*** Begin section ***
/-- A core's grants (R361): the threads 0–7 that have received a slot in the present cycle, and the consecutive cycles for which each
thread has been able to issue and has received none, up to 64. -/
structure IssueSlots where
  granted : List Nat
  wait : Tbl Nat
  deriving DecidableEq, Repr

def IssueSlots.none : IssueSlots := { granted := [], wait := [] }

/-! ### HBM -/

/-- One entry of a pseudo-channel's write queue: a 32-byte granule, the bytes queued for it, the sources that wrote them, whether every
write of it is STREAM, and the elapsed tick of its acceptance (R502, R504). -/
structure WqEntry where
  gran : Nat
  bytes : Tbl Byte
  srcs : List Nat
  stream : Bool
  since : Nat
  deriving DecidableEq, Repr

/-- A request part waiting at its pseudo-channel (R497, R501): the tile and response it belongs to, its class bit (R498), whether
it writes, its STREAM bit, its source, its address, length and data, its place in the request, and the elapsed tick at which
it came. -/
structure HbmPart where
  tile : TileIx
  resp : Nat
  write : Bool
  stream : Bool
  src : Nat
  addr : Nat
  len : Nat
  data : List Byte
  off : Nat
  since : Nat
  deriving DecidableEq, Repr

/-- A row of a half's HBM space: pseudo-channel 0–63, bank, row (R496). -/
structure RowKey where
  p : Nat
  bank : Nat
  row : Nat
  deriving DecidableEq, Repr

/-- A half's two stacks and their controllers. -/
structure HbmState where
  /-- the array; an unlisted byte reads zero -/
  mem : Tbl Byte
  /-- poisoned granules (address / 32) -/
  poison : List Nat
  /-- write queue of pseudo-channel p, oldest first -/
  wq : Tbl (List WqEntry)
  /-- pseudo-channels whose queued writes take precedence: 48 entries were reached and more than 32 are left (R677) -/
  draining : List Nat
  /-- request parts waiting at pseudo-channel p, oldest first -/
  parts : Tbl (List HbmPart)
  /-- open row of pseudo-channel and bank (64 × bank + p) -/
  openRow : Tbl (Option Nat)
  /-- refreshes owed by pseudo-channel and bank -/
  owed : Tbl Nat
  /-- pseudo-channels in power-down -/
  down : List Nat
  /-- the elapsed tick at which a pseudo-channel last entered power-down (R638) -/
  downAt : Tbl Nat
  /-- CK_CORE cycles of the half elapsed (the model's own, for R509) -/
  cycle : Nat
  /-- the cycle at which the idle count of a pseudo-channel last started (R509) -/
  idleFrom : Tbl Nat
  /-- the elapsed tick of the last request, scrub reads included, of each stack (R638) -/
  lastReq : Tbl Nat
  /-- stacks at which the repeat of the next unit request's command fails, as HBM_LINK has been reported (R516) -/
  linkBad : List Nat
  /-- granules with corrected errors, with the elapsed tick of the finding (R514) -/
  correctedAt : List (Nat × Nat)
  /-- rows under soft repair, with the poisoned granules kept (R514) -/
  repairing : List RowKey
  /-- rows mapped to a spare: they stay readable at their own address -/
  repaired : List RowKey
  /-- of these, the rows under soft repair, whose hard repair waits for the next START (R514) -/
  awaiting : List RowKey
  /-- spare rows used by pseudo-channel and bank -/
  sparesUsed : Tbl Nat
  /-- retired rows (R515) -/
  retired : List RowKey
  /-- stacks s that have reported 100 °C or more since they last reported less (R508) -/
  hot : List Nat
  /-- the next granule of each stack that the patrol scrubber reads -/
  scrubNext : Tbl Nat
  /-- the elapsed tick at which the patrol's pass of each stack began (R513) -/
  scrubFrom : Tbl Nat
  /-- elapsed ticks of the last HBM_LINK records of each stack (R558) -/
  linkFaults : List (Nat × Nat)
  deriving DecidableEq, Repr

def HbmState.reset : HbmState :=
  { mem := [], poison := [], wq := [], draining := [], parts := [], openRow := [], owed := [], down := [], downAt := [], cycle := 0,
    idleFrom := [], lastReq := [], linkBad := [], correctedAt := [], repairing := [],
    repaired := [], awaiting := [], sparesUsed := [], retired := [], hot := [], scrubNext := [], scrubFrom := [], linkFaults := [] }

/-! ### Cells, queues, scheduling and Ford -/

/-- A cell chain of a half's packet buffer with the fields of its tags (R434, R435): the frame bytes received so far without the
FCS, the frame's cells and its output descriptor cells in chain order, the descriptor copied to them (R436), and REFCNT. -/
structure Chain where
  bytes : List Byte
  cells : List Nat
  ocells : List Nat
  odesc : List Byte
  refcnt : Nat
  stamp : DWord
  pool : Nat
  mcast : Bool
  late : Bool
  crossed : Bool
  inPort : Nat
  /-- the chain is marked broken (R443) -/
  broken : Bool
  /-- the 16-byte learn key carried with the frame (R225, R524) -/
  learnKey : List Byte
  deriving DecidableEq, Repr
*** End section ***
*** Begin section ***
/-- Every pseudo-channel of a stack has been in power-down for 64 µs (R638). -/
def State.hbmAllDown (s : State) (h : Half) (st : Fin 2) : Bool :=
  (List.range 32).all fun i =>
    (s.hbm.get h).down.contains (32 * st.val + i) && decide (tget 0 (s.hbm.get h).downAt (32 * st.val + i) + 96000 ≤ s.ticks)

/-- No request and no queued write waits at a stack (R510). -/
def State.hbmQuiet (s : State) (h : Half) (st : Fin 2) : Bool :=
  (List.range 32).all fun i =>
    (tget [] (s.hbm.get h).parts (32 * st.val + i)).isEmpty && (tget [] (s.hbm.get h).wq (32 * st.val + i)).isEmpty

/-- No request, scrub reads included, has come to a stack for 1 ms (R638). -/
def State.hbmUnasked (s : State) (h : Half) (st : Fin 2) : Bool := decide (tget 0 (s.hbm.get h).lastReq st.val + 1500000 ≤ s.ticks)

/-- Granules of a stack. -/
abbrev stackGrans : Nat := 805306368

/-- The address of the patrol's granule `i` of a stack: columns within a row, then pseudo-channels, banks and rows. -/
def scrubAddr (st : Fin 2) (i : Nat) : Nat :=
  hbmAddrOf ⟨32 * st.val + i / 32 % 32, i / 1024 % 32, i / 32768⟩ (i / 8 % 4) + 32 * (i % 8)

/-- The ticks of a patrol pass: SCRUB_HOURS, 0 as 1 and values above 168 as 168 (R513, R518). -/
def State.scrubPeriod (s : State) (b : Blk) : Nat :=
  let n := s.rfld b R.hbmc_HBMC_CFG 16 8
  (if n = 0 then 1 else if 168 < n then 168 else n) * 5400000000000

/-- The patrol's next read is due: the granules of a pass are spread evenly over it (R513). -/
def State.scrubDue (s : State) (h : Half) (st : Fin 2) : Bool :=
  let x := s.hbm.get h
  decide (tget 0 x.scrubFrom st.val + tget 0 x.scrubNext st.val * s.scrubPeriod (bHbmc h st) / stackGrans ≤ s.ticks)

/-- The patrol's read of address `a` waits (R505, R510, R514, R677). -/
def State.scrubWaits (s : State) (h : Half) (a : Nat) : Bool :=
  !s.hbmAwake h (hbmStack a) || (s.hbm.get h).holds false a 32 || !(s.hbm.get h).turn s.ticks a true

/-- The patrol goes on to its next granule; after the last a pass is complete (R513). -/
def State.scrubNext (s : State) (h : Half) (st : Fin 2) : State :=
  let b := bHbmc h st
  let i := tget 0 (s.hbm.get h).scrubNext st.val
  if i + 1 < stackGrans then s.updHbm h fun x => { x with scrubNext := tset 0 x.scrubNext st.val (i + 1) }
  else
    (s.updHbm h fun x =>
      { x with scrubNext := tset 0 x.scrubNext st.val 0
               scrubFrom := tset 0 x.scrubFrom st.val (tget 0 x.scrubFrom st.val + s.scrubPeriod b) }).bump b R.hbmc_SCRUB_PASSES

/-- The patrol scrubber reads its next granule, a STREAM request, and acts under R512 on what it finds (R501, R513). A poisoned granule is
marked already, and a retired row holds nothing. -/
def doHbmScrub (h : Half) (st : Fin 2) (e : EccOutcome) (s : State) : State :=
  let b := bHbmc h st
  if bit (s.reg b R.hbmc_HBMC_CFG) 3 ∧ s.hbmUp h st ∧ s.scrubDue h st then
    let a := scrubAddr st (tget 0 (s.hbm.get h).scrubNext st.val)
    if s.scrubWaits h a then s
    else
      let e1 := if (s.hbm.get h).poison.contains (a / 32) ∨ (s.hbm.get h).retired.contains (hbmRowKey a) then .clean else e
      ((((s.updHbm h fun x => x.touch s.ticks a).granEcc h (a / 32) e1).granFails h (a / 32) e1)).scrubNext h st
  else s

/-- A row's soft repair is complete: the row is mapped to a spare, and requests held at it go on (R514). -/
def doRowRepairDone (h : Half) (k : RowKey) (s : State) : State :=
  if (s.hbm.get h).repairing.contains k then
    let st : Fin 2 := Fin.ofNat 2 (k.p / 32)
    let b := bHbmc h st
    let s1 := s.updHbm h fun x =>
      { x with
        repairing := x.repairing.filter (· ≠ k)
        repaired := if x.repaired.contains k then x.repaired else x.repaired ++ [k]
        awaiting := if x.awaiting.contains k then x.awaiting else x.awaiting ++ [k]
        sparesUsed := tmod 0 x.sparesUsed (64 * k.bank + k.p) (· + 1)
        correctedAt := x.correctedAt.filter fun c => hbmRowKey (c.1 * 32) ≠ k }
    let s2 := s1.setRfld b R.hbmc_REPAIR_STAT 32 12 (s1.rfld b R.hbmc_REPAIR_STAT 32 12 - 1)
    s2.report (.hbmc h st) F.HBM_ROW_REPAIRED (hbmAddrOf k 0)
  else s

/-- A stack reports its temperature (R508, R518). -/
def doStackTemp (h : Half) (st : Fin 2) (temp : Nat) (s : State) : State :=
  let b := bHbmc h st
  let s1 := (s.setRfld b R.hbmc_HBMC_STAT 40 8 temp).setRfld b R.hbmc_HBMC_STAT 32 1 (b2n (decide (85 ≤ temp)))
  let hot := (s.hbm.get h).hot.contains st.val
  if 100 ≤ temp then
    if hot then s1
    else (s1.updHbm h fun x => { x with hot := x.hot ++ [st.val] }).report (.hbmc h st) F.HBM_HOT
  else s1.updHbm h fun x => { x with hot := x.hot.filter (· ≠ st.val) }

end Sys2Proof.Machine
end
*** End section ***
- Exercise details -
Check the material above line by line, and give only the number of lines holding the string "tset".

- The completed task -
3